### Task directions:
Below are some records. Return exactly the lines from the one containing "REF_EDGE (R257): a" through the one containing "let rest := s.tm.captures.filter", both included, and only those.

### Available data:
────────────────────

-- ==== Sys2Proof/Machine/Time.lean ====
section
/-!
DEFINITION. SYSTIME and what disciplines it (01_architecture.md R24-R28, 11_scanout.md R255-R258): the reference input,
steps and steering, holdover, and the captures of the time registers.
-/

namespace Sys2Proof.Machine

/-- SYSTIME is stepped to `t`; FRAME_NO follows (R24, R256). Instants that are past, or already set, keep their distance from now. -/
def State.stepTime (s : State) (t : Nat) : State :=
  let moved (e : Nat) : Nat := ((e : Int) + t - s.tm.sys).toNat
  { s with
    tm := { s.tm with sys := t, frame := beatAt s.tm.rate t, steps := s.tm.steps + 1, read := 0 }
    ref := { s.ref with lastEdge := s.ref.lastEdge.map moved, lastAccepted := s.ref.lastAccepted.map moved }
    scn := { s.scn with framing := s.scn.framing.map fun p => { p with start := moved p.start } } }

/-- Some raster generator or encode channel is enabled (R256). -/
def State.pictureEnabled (s : State) : Bool :=
  (List.range 32).any (fun r => s.enabled ⟨.scan, r⟩) || (List.range 128).any fun c => s.enabled ⟨.enc, c⟩

/-- Some raster or encode channel of this device is running (R25): RUNNING is 1, as R253 has it from the lead-in frame's end, or STATE
is at least 2. -/
def State.pictureRunning (s : State) : Bool :=
  (List.range 32).any (fun r => s.rd ⟨.scan, r⟩ Reg.SCAN_RG_STATE_RUNNING = 1) ||
    (List.range 128).any fun c => 2 ≤ s.rd ⟨.enc, c⟩ Reg.ENC_CH_STATE_STATE

/-- Length of `k` beats, in SYSTIME units rounded down (R24). -/
def beatsLength (rate k : Nat) : Nat := beatStart rate k

/-- REF_DIV for a reference rate at a beat rate: the integer from 1 to 8 by which the beat rate is divided; none where
there is no such integer (R256). -/
def refDivOf (beat ref : Nat) : Option Nat :=
  let b := rateND beat
  let r := rateND ref
  (List.range 8).map (· + 1) |>.find? fun j => r.1 ≠ 0 && b.1 * r.2 = j * (r.1 * b.2)

/-- TIME_SRC and REF_STATE.STATE (R256): SOURCE 1 or 2 while ACQUIRING or LOCKED, 3 in HOLDOVER or MISMATCH. -/
def State.setRefState (s : State) (st : Nat) : State :=
  let sel := s.rd SYS Reg.SYS_REF_CFG_TIME_SEL
  let src := if st = 0 then 0 else if st = 1 ∨ st = 2 then sel else 3
  ((s.wr SYS Reg.SYS_REF_STATE_STATE st).wr SYS ⟨0x118, 1, 0⟩ src).wr SYS ⟨0x118, 8, 8⟩ (b2n (st = 2))

/-- This device follows another member's SYSTIME (R256, R382): it is a member of a fabric of more than one, and the time
source is another node. -/
def State.following (s : State) : Bool :=
  s.nodeState = 2 && 1 < s.rd ⟨.fab, 0⟩ Reg.FAB_MEMBERS &&
    s.rd ⟨.fab, 0⟩ ⟨0x058, 11, 0⟩ ≠ s.rd ⟨.fab, 0⟩ Reg.FAB_NODE_STATE_NODE_ID

/-- The source in use passes through ACQUIRING (R256), or is in MISMATCH where REF_RATE does not divide the beat rate. -/
def State.acquire (s : State) : State :=
  let sel := s.rd SYS Reg.SYS_REF_CFG_TIME_SEL
  let s1 := { s with ref := { s.ref with inLock := 0, stepped := false, changed := false } }
  if sel = 1 then (s1.setRefState 1).wr SYS Reg.SYS_REF_STATE_REF_DIV_M1 0
  else if sel = 2 then
    let rate := s.rd SYS Reg.SYS_REF_CFG_REF_RATE
    match refDivOf s.tm.rate rate with
    | some j =>
      let s2 := ((s1.setRefState 1).wr SYS Reg.SYS_REF_STATE_REF_DIV_M1 (j - 1)).wr SYS Reg.SYS_REF_STATE_RATE_NOW rate
      { s2 with ref := { s2.ref with period := beatsLength s.tm.rate j } }
    | none => s1.setRefState 4
  else s1.setRefState 0

/-- A write of REF_CFG (R256): a change of the source, kind, edge or rate starts acquisition again. It has no effect on a member that
follows another's SYSTIME, until it follows no more. -/
def State.refCfgWritten (s o : State) : State :=
  if s.rd SYS ⟨0x120, 11, 0⟩ &&& 0xF73 = o.rd SYS ⟨0x120, 11, 0⟩ &&& 0xF73 then s
  else if s.following then { s with ref := { s.ref with changed := true } }
  else { s with ref := {} }.acquire

/-- Loss of the source in use (R257, R338): HOLDOVER, REF_LOST recorded and counted. -/
def State.refLost (s : State) : State :=
  ((s.setRefState 3).inc SYS Reg.SYS_LOSS_COUNT).occurF SYS 0x28 (s.rd SYS Reg.SYS_REF_CFG_TIME_SEL)

/-- The nearest qualifying boundary B(m), m mod j = 0, to an instant, and the instant's signed error (R256). -/
def boundaryError (rate j t : Nat) : Int :=
  let m := beatAt rate t / j * j
  let a := beatStart rate m
  let b := beatStart rate (m + j)
  if t - a ≤ b - t then (t : Int) - a else (t : Int) - b

/-- Eight intervals agree within 0.1 %. -/
def agree8 (l : List Nat) : Bool :=
  l.length = 8 && (l.foldl max 0 - l.foldl min (l.headD 0)) * 1000 ≤ l.sum / 8

/-- `x` lies within ±1,000 ppm of `nominal`. -/
def within1000ppm (x nominal : Nat) : Bool := x * 1000 ≤ nominal * 1001 && nominal * 999 ≤ x * 1000

/-- The rate of R24 and the number of beats that a measured period fits within 1,000 ppm (R258). -/
def supportedRate (beat mean : Nat) : Option (Nat × Nat) :=
  ((List.range 8).map (· + 1)).findSome? fun j =>
    if within1000ppm mean (beatsLength beat j) then
      ((List.range 14).find? fun c => refDivOf beat c = some j).map fun c => (c, j)
    else none

/-- An accepted edge steers (R256, R257): P takes a free value within ±1,000 ppm of nominal; in ACQUIRING SYSTIME is
stepped once while no raster or channel is enabled, else its rate is offset by at most 1,000 ppm against the error;
8 consecutive accepted edges within 100 ns lock. -/
def State.acceptEdge (s : State) (t : Nat) : State :=
  let j := s.rd SYS Reg.SYS_REF_STATE_REF_DIV_M1 + 1
  let nom := beatsLength s.tm.rate j
  let err := boundaryError s.tm.rate j (t - ns (s.rd SYS Reg.SYS_REF_DELAY % 2 ^ 24))
  let p := nom - nom / 1000 + s.free 64 % (2 * (nom / 1000) + 1)
  let s1 := s.drawn
  let errNs : Int := err / 65536
  let mag : Int := (s1.free 32 % 1000001 : Nat)
  let s2 := s1.drawn
  let s3 := (s2.wr SYS Reg.SYS_REF_PHASE_ERR (twos 32 errNs)).wr SYS Reg.SYS_REF_OFFSET
    (sat32 (((nom : Int) - p) * 1000000000 / p))
  let near := decide (err.natAbs ≤ ns 100)
  let n := if near then s.ref.inLock + 1 else 0
  let st := s.rd SYS Reg.SYS_REF_STATE_STATE
  let r := { s3.ref with lastAccepted := some t, period := p, inLock := n, steer := if err = 0 then 0 else if err < 0 then mag else -mag }
  let s4 := { s3 with ref := r }
  if st = 1 then
    if !s.ref.stepped && !s.pictureEnabled then
      let u := ({ s4 with ref := { r with stepped := true, inLock := 0, steer := 0 } }).stepTime (((t : Int) - err).toNat)
      u
    else if 8 ≤ n then (s4.setRefState 2).occurF SYS 0x29 (s.rd SYS Reg.SYS_REF_CFG_TIME_SEL)
    else s4
  else s4

/-- An edge at `t` is to be ignored (R257 step 1): it comes more than GLITCH_WINDOW × P / 1,000 from its expected time, which is a whole
number of P after the last accepted edge. -/
def State.isGlitch (s : State) (t : Nat) : Bool :=
  match s.ref.lastAccepted with
  | none => false
  | some e =>
    let p := max 1 s.ref.period
    let k := max 1 ((t - e + p / 2) / p)
    decide (s.rd SYS Reg.SYS_REF_CFG_GLITCH_WINDOW * p < ((t : Int) - (e + k * p : Nat)).natAbs * 1000)

/-- The last 8 of intervals with one more. -/
def withInterval (l : List Nat) (d : Nat) : List Nat := (l ++ [d]).drop (l.length + 1 - 8)

/-- A detected rate change (R258), with the mean of 8 intervals. The intervals that showed it show no second one. -/
def State.rateChange (s : State) (t mean : Nat) : State :=
  let sup := supportedRate s.tm.rate mean
  let detail := (mean / 65536000 % 65536) <<< 32 ||| s.frameNo % 2 ^ 32
  let s1 := { s with ref := { s.ref with run := [] } }
  match if s.rd SYS Reg.SYS_REF_CFG_RATE_FOLLOW = 1 then sup else none with
  | some (code, k) =>
    let s2 := (s1.setRefState 3).occur SYS 0x2A k detail
    let s3 := ((s2.wr SYS Reg.SYS_REF_STATE_REF_DIV_M1 (k - 1)).wr SYS Reg.SYS_REF_STATE_RATE_NOW code).setRefState 1
    { s3 with ref := { s3.ref with inLock := 0, stepped := false, lastAccepted := some t, period := beatsLength s.tm.rate k } }
  | none =>
    let s2 := (s1.setRefState 3).occur SYS 0x2A (match sup with | some (_, k) => k | none => 0) detail
    (s2.setRefState 4).occurF SYS 0x2B 0

/-- A REF_IN edge at SYSTIME `t` (R255, R257, R258). Every edge is screened and enters rate detection; in HOLDOVER and MISMATCH an accepted
one steers nothing. REF_PERIOD is the mean of the intervals there are while there are fewer than 8 (assumption log 83). -/
def State.refEdge (s0 : State) (t : Nat) : State :=
  let s := s0.advance t
  if s.rd SYS Reg.SYS_REF_CFG_TIME_SEL ≠ 2 || s.following then s
  else
    let add (l : List Nat) : List Nat := match s.ref.lastEdge with | some e => withInterval l (t - e) | none => l
    let ivs := add s.ref.intervals
    let run := add s.ref.run
    let glitch := s.isGlitch t
    let s1 := ({ s with ref := { s.ref with lastEdge := some t, intervals := ivs, run := run } }).wr SYS Reg.SYS_REF_PERIOD
      (ivs.sum / max 1 ivs.length / 65536)
    let s2 := if glitch then s1.inc SYS Reg.SYS_GLITCH_COUNT else s1
    let st := s.rd SYS Reg.SYS_REF_STATE_STATE
    let mean := run.sum / 8
    let fits := within1000ppm mean (beatsLength s.tm.rate (s.rd SYS Reg.SYS_REF_STATE_REF_DIV_M1 + 1))
    if agree8 run && !fits then s2.rateChange t mean
    else if st = 3 ∨ st = 4 then
      if agree8 run then
        let s3 := s2.setRefState 1
        { s3 with ref := { s3.ref with inLock := 0, stepped := false, lastAccepted := some t } }
      else if glitch then s2 else { s2 with ref := { s2.ref with lastAccepted := some t } }
    else if glitch then s2
    else s2.acceptEdge t

/-- REF_EDGE (R257): a REF_IN edge at SYSTIME `t`. -/
def execRefEdge (t : Nat) (s : State) : Host.Outcome State Fault Refusal := live s (s.refEdge t)

/-- REF_EDGE_TIMEOUT (R257): 2.5 × P without an accepted edge puts the reference into HOLDOVER; one already there, off,
or not in use keeps its state. -/
def execRefEdgeTimeout (s : State) : Host.Outcome State Fault Refusal :=
  let st := s.rd SYS Reg.SYS_REF_STATE_STATE
  live s (if s.rd SYS Reg.SYS_REF_CFG_TIME_SEL = 2 && (st = 1 || st = 2) && !s.following then s.refLost else s)

/-- SYSTIME at the instant of a read of FRAME_NO_LO. No operand names that instant: it is a free value of the beat in progress that lies
neither before SYSTIME nor before the read that captured last (assumption log 3). -/
def State.captureInstant (s : State) : Nat :=
  let stop := beatStart s.tm.rate (s.tm.frame + 1)
  let base := if s.tm.read < stop then max s.tm.sys s.tm.read else s.tm.sys
  base + s.free 64 % max 1 (stop - base)

/-- A read of FRAME_NO_LO captures the time for its requester (R28): one capture per path, and for fabric nodes at most
16, the one whose last read is oldest going first. -/
def State.captureTime (s : State) (p : Path) : State :=
  let rest := s.tm.captures.filter fun c => c.path ≠ p
  let fabs := rest.filter fun c => match c.path with | .fabric _ => true | _ => false
  let drop := match p, fabs with
    | .fabric _, c :: _ => if 16 ≤ fabs.length then some c.path else none
    | _, _ => none
  let kept := rest.filter fun c => some c.path ≠ drop
  let now := s.captureInstant
  { s.drawn with tm := { s.tm with read := now, captures := kept ++
      [{ path := p, frame := s.frameNo, sys := now, src := s.word SYS 0x118 }] } }

/-- What a requester's reads of 0x104-0x118 return: its capture, or the reset values where it holds none (R28). -/
def State.capturedWord (s : State) (p : Path) (off : Nat) : Word :=
  match s.tm.captures.find? fun c => c.path = p with
  | none => 0
  | some c =>
    let nsec := c.sys / 65536 % 2 ^ 64
    match off with
    | 0x104 => BitVec.ofNat 32 c.frame
    | 0x108 => BitVec.ofNat 32 (c.frame / 2 ^ 32)
    | 0x10C => BitVec.ofNat 32 nsec
    | 0x110 => BitVec.ofNat 32 (nsec / 2 ^ 32)
    | 0x114 => BitVec.ofNat 32 (c.sys % 65536)
    | _ => c.src

end Sys2Proof.Machine
end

────────────────────

### Solution to the problem:
/-- REF_EDGE (R257): a REF_IN edge at SYSTIME `t`. -/
def execRefEdge (t : Nat) (s : State) : Host.Outcome State Fault Refusal := live s (s.refEdge t)

/-- REF_EDGE_TIMEOUT (R257): 2.5 × P without an accepted edge puts the reference into HOLDOVER; one already there, off,
or not in use keeps its state. -/
def execRefEdgeTimeout (s : State) : Host.Outcome State Fault Refusal :=
  let st := s.rd SYS Reg.SYS_REF_STATE_STATE
  live s (if s.rd SYS Reg.SYS_REF_CFG_TIME_SEL = 2 && (st = 1 || st = 2) && !s.following then s.refLost else s)

/-- SYSTIME at the instant of a read of FRAME_NO_LO. No operand names that instant: it is a free value of the beat in progress that lies
neither before SYSTIME nor before the read that captured last (assumption log 3). -/
def State.captureInstant (s : State) : Nat :=
  let stop := beatStart s.tm.rate (s.tm.frame + 1)
  let base := if s.tm.read < stop then max s.tm.sys s.tm.read else s.tm.sys
  base + s.free 64 % max 1 (stop - base)

/-- A read of FRAME_NO_LO captures the time for its requester (R28): one capture per path, and for fabric nodes at most
16, the one whose last read is oldest going first. -/
def State.captureTime (s : State) (p : Path) : State :=
  let rest := s.tm.captures.filter fun c => c.path ≠ p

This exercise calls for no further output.